Copy exactly the lines of the records below, and only those lines, beginning with the line that contains "operation, the ring" and ending with the line that contains "def State.isSetUp (s".

RECORDS SHOWN: Begin

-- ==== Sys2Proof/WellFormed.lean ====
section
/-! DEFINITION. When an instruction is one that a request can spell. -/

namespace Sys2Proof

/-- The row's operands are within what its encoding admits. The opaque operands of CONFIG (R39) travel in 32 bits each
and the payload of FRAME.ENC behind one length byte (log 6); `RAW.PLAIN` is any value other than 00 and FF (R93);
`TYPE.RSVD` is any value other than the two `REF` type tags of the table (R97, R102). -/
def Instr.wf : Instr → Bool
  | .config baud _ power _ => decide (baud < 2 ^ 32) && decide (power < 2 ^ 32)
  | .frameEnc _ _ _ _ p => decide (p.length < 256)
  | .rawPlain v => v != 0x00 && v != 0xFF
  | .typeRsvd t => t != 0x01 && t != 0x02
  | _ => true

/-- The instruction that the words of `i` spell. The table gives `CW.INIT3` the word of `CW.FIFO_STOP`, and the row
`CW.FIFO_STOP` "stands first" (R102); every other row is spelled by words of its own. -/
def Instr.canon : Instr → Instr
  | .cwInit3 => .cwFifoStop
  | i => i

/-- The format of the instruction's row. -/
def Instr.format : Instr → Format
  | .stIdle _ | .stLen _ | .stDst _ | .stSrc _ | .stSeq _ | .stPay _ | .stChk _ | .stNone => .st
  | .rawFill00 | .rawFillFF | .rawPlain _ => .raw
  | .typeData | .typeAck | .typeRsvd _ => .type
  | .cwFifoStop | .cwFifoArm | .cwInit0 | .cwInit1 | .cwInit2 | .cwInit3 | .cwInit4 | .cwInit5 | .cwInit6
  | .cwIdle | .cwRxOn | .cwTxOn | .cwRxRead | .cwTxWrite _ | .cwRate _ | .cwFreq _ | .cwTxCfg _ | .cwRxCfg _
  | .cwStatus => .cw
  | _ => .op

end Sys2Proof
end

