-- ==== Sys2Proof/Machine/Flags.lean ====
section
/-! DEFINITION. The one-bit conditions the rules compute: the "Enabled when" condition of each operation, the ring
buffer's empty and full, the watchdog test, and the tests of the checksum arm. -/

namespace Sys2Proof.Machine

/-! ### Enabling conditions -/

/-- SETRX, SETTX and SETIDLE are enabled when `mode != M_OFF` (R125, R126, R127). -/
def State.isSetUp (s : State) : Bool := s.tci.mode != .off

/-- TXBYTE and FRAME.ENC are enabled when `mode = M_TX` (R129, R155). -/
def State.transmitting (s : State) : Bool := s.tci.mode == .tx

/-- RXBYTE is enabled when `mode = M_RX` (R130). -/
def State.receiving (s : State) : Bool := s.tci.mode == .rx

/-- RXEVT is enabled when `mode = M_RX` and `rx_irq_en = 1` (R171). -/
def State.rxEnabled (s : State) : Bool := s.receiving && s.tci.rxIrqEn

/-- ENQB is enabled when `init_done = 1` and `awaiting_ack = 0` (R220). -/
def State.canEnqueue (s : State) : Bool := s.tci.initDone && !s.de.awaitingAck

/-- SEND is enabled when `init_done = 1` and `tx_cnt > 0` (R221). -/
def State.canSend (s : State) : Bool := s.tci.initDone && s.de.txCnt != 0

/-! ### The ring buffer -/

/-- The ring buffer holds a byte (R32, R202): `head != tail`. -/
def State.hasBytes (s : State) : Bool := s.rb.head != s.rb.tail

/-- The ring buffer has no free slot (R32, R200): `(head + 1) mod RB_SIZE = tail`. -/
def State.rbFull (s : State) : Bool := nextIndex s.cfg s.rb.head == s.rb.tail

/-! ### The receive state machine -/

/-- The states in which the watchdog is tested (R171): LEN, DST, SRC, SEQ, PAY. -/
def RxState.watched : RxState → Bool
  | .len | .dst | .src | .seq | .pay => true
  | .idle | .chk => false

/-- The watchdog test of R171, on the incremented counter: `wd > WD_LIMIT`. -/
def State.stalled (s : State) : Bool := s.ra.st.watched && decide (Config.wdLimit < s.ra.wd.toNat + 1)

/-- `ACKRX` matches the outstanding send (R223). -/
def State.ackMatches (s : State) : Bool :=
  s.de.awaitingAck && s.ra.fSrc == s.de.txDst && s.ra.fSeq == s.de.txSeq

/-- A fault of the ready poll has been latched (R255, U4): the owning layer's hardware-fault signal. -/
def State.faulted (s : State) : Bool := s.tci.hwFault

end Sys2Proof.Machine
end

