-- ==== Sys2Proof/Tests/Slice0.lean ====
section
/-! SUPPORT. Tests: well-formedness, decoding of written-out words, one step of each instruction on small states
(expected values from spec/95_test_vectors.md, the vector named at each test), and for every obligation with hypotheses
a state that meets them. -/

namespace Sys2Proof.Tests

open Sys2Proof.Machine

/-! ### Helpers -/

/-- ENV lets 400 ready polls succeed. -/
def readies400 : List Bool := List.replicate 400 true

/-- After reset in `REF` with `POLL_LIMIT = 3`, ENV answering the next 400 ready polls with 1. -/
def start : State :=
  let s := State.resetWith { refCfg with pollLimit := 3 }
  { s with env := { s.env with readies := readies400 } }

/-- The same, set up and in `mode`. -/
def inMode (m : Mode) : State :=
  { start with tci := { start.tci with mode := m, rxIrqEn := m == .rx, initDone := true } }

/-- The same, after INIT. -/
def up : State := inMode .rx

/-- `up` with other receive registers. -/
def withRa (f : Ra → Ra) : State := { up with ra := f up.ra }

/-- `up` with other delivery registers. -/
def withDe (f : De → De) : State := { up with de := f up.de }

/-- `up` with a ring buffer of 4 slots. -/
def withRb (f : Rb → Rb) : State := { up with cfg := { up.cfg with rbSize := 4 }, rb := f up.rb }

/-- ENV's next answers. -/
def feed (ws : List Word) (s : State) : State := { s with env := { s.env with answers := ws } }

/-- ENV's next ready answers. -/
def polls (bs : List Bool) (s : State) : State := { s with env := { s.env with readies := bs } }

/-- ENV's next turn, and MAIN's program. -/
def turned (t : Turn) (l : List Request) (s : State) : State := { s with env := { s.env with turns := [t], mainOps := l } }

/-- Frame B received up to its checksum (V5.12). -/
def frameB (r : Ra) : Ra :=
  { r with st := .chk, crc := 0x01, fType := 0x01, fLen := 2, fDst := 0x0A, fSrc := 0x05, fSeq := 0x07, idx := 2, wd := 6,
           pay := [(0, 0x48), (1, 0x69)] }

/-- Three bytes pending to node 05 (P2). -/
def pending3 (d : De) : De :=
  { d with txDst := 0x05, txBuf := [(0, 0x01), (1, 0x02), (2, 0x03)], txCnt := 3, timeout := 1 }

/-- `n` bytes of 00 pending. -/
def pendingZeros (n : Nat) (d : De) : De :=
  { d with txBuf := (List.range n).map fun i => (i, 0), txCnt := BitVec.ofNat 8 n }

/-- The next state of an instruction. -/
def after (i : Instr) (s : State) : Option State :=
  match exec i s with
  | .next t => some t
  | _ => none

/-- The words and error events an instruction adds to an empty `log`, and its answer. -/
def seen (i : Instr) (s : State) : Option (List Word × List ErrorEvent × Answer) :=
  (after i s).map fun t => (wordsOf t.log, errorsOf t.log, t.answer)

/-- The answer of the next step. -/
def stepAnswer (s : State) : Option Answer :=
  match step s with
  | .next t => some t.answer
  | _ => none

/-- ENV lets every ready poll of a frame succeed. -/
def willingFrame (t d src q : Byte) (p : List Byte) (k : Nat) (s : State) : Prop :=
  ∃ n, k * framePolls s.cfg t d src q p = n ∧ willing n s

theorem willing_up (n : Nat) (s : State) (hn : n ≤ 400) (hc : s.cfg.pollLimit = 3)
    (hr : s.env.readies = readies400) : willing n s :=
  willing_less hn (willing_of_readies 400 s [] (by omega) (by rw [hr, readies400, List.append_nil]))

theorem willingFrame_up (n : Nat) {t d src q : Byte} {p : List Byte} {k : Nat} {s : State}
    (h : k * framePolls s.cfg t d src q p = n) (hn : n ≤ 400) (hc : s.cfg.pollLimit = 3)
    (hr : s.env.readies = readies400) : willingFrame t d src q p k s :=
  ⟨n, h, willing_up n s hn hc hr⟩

RECORDS SHOWN: End

RESULT BELOW »
/-! DEFINITION. The one-bit conditions the rules compute: the "Enabled when" condition of each operation, the ring
buffer's empty and full, the watchdog test, and the tests of the checksum arm. -/

namespace Sys2Proof.Machine

/-! ### Enabling conditions -/

/-- SETRX, SETTX and SETIDLE are enabled when `mode != M_OFF` (R125, R126, R127). -/
def State.isSetUp (s : State) : Bool := s.tci.mode != .off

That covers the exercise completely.